• What to produce: Pick out each line of the records in which the word "BitVec" appears.

• Dataset entries:
● ● ● ● ●
-- ==== Sys2Proof/Word.lean ====
section
/-! DEFINITION. The word types of the ODG5120's set-up space (R2, R8): 32-bit registers and bytes. -/
namespace Sys2Proof

/-- A set-up register is 32 bits (R2). -/
abbrev Word := BitVec 32

/-- A byte; bit 0 is the least significant bit (R8). -/
abbrev Byte := BitVec 8

end Sys2Proof
end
● ● ● ● ●
• Your response:
abbrev Word := BitVec 32
abbrev Byte := BitVec 8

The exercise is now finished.